Supplied entries |
***

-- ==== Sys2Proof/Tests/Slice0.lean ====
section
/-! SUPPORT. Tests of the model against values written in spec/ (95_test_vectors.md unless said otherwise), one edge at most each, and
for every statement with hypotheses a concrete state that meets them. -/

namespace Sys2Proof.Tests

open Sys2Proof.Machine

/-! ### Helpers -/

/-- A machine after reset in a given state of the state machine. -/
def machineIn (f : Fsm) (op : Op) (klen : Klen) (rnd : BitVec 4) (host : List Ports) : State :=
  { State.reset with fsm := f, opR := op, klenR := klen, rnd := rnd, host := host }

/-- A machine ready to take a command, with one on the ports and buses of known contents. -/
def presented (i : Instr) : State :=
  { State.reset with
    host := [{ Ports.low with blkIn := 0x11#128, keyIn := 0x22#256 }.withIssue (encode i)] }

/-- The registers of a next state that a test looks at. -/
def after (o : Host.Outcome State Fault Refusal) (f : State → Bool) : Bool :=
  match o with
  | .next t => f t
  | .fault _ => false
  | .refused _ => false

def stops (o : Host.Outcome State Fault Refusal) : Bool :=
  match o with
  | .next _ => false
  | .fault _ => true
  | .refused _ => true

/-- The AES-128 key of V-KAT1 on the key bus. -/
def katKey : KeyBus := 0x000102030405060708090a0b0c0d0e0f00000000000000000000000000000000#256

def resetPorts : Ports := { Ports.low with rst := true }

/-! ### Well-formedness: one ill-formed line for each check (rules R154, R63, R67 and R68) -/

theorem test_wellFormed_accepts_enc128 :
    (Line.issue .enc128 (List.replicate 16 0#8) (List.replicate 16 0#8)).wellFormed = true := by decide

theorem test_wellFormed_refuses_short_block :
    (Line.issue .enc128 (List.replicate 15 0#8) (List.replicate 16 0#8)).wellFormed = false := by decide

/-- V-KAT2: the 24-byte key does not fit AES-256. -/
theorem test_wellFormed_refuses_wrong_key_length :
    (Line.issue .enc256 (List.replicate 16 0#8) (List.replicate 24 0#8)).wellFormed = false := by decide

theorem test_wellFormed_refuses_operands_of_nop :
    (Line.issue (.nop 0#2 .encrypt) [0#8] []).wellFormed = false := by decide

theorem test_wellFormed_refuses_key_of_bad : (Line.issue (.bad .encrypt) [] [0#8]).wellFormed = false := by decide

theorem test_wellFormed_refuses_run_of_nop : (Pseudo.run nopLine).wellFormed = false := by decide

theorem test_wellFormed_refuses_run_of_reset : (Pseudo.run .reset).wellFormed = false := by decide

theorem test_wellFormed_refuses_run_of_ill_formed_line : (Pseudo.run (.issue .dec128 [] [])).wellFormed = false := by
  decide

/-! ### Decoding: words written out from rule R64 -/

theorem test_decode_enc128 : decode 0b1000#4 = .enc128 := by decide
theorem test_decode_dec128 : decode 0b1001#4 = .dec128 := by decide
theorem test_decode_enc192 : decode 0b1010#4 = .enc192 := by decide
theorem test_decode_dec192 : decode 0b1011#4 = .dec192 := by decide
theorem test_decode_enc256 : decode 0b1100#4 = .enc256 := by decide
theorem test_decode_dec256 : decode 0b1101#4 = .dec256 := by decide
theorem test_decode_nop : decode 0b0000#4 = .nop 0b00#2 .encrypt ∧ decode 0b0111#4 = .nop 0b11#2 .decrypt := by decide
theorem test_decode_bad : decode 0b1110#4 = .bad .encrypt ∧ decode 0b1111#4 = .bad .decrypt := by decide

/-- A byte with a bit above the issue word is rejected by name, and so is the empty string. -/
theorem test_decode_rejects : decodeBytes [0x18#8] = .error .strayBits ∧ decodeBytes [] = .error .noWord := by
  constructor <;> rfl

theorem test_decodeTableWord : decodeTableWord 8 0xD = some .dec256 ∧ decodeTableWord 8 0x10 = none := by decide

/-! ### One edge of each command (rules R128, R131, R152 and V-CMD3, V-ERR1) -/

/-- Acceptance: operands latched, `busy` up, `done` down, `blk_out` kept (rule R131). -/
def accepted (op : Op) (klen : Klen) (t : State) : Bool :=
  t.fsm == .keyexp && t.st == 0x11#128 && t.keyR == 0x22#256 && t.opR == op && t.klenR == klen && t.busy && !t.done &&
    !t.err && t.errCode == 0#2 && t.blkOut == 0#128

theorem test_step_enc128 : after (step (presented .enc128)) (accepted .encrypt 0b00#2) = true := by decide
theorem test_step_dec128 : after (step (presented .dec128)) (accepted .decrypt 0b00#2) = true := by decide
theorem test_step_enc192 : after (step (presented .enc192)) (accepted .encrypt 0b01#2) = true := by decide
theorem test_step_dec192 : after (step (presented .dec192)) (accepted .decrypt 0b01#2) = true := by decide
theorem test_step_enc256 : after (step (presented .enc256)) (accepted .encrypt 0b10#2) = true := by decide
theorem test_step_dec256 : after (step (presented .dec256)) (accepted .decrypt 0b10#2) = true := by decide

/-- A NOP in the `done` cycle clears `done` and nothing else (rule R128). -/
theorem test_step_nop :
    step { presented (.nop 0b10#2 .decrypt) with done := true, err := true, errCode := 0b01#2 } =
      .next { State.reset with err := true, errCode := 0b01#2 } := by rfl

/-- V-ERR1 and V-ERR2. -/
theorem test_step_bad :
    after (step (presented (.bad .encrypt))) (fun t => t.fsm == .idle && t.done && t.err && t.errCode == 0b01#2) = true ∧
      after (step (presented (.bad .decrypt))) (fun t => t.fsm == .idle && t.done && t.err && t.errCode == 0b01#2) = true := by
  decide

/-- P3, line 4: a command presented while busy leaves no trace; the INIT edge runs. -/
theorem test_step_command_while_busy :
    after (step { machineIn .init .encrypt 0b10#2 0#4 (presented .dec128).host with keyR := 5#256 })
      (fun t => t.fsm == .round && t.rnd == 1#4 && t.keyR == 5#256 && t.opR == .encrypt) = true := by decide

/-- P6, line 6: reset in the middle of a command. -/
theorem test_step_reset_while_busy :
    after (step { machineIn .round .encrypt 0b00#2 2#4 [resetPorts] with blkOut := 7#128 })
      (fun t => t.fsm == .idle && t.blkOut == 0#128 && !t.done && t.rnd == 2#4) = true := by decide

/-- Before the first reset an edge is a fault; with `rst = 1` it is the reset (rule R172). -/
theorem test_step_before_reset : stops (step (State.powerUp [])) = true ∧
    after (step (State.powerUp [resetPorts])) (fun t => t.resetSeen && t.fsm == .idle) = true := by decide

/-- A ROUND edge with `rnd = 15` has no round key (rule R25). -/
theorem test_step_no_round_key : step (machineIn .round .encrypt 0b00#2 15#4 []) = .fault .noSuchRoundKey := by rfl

***

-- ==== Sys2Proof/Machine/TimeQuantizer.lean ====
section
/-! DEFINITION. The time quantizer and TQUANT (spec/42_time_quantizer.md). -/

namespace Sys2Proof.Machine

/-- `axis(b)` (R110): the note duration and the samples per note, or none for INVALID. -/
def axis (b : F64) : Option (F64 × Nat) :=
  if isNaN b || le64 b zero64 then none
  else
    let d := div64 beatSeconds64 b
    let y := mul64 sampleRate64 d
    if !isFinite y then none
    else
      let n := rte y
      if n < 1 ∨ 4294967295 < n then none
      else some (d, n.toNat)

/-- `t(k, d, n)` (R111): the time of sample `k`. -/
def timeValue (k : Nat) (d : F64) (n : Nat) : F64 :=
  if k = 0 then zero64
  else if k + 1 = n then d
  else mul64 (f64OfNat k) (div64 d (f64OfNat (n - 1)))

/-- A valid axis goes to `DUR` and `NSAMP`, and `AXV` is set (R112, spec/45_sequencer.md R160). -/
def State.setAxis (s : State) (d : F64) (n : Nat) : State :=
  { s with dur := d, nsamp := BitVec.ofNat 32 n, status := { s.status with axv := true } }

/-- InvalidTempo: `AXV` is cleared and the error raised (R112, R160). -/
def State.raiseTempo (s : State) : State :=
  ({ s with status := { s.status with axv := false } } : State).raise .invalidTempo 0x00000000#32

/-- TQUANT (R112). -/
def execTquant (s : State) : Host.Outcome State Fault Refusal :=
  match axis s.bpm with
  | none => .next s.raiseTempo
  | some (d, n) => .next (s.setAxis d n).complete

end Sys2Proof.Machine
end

***

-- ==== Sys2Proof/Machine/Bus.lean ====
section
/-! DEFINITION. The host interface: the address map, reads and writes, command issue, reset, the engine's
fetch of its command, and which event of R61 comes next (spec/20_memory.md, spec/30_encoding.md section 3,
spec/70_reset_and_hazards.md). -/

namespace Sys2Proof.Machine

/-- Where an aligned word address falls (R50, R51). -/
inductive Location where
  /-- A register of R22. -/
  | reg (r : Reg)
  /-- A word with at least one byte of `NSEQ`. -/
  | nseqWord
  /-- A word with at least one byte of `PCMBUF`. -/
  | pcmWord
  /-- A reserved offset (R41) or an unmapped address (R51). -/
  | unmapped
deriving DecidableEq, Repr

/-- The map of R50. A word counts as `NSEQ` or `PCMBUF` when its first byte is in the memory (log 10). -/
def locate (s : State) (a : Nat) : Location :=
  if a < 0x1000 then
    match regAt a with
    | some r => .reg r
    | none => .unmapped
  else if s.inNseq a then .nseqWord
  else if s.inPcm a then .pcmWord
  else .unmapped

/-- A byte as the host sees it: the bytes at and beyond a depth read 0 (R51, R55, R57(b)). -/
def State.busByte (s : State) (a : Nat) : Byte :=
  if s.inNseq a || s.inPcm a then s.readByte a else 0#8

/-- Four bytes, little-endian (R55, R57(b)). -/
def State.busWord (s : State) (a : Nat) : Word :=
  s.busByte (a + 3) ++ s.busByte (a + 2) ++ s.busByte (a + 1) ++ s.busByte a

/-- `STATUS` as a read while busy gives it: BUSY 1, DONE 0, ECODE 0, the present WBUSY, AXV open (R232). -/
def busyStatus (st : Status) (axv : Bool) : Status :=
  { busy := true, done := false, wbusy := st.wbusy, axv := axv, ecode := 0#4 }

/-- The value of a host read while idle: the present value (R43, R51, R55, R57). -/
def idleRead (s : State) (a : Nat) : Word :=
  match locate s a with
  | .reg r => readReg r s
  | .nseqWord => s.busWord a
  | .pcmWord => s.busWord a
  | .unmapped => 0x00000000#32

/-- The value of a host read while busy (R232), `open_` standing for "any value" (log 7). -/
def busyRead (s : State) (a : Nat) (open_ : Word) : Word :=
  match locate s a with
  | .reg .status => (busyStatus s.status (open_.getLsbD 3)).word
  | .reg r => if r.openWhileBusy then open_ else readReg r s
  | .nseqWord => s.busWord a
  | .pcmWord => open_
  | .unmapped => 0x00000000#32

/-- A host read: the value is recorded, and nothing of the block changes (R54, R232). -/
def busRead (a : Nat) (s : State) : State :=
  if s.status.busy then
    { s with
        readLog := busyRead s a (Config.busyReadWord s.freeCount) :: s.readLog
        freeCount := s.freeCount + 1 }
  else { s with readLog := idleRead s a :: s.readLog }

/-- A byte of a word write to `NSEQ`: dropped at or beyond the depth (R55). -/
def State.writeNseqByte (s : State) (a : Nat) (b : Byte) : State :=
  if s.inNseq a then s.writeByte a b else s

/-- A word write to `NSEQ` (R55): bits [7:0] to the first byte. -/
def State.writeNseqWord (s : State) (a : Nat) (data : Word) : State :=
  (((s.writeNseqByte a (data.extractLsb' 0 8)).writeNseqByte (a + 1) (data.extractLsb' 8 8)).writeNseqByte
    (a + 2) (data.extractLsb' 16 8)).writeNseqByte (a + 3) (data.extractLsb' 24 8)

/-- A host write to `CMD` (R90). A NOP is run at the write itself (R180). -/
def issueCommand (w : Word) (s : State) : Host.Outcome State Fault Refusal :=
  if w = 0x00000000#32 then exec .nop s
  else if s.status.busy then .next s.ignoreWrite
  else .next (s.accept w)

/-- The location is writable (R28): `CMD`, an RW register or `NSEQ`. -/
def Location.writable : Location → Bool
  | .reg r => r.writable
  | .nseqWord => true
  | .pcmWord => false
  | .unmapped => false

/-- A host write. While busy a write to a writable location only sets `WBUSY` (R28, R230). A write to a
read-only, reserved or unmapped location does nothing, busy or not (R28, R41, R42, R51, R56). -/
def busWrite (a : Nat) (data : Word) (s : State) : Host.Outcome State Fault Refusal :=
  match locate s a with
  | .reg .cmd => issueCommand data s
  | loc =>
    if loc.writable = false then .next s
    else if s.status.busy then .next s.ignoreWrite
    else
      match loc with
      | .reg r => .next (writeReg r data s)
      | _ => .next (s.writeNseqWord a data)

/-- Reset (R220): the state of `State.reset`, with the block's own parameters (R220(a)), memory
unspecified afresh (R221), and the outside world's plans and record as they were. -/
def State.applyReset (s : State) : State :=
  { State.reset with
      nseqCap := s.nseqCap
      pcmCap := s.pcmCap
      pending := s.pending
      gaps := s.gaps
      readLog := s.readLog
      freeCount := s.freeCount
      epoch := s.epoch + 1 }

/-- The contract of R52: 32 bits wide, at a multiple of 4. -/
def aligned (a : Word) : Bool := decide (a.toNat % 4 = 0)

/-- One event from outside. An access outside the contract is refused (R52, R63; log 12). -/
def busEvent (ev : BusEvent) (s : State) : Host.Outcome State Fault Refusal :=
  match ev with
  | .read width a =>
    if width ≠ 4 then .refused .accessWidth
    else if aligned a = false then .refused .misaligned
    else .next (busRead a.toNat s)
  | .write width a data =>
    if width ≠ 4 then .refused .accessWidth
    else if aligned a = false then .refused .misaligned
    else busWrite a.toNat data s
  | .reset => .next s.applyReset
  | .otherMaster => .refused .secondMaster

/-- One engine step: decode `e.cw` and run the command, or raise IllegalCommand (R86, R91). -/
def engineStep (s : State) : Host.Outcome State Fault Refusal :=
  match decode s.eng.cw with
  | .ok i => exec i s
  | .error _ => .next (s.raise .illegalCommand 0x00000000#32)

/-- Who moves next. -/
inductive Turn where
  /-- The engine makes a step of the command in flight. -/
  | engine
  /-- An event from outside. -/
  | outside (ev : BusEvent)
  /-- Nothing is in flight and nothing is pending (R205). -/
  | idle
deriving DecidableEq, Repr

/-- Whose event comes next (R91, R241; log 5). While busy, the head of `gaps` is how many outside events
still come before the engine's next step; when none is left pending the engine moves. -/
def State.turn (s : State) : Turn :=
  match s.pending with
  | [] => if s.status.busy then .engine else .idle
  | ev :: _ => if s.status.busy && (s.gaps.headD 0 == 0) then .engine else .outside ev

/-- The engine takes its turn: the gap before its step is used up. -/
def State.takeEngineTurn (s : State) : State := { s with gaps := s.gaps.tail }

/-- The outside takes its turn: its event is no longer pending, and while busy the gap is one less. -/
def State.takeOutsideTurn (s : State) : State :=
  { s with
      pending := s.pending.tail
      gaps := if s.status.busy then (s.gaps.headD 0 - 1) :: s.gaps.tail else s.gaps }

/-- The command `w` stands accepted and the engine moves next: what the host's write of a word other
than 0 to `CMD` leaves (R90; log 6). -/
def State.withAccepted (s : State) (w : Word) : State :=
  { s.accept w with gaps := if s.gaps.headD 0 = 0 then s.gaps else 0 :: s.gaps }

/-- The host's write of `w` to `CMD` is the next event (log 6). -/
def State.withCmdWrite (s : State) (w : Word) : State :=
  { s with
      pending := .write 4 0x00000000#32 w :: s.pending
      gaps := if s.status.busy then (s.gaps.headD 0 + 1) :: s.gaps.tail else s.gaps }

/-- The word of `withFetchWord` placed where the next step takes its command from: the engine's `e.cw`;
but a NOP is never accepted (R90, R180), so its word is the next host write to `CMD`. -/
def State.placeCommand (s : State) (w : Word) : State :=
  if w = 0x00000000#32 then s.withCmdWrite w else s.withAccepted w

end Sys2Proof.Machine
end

***

Description of the task | Retype exactly the lines above, from the one with "def State.writeNseqByte (s" through the one with "(a + 2) (data.extractLsb'", inclusive.

Written response |
def State.writeNseqByte (s : State) (a : Nat) (b : Byte) : State :=
  if s.inNseq a then s.writeByte a b else s

/-- A word write to `NSEQ` (R55): bits [7:0] to the first byte. -/
def State.writeNseqWord (s : State) (a : Nat) (data : Word) : State :=
  (((s.writeNseqByte a (data.extractLsb' 0 8)).writeNseqByte (a + 1) (data.extractLsb' 8 8)).writeNseqByte
    (a + 2) (data.extractLsb' 16 8)).writeNseqByte (a + 3) (data.extractLsb' 24 8)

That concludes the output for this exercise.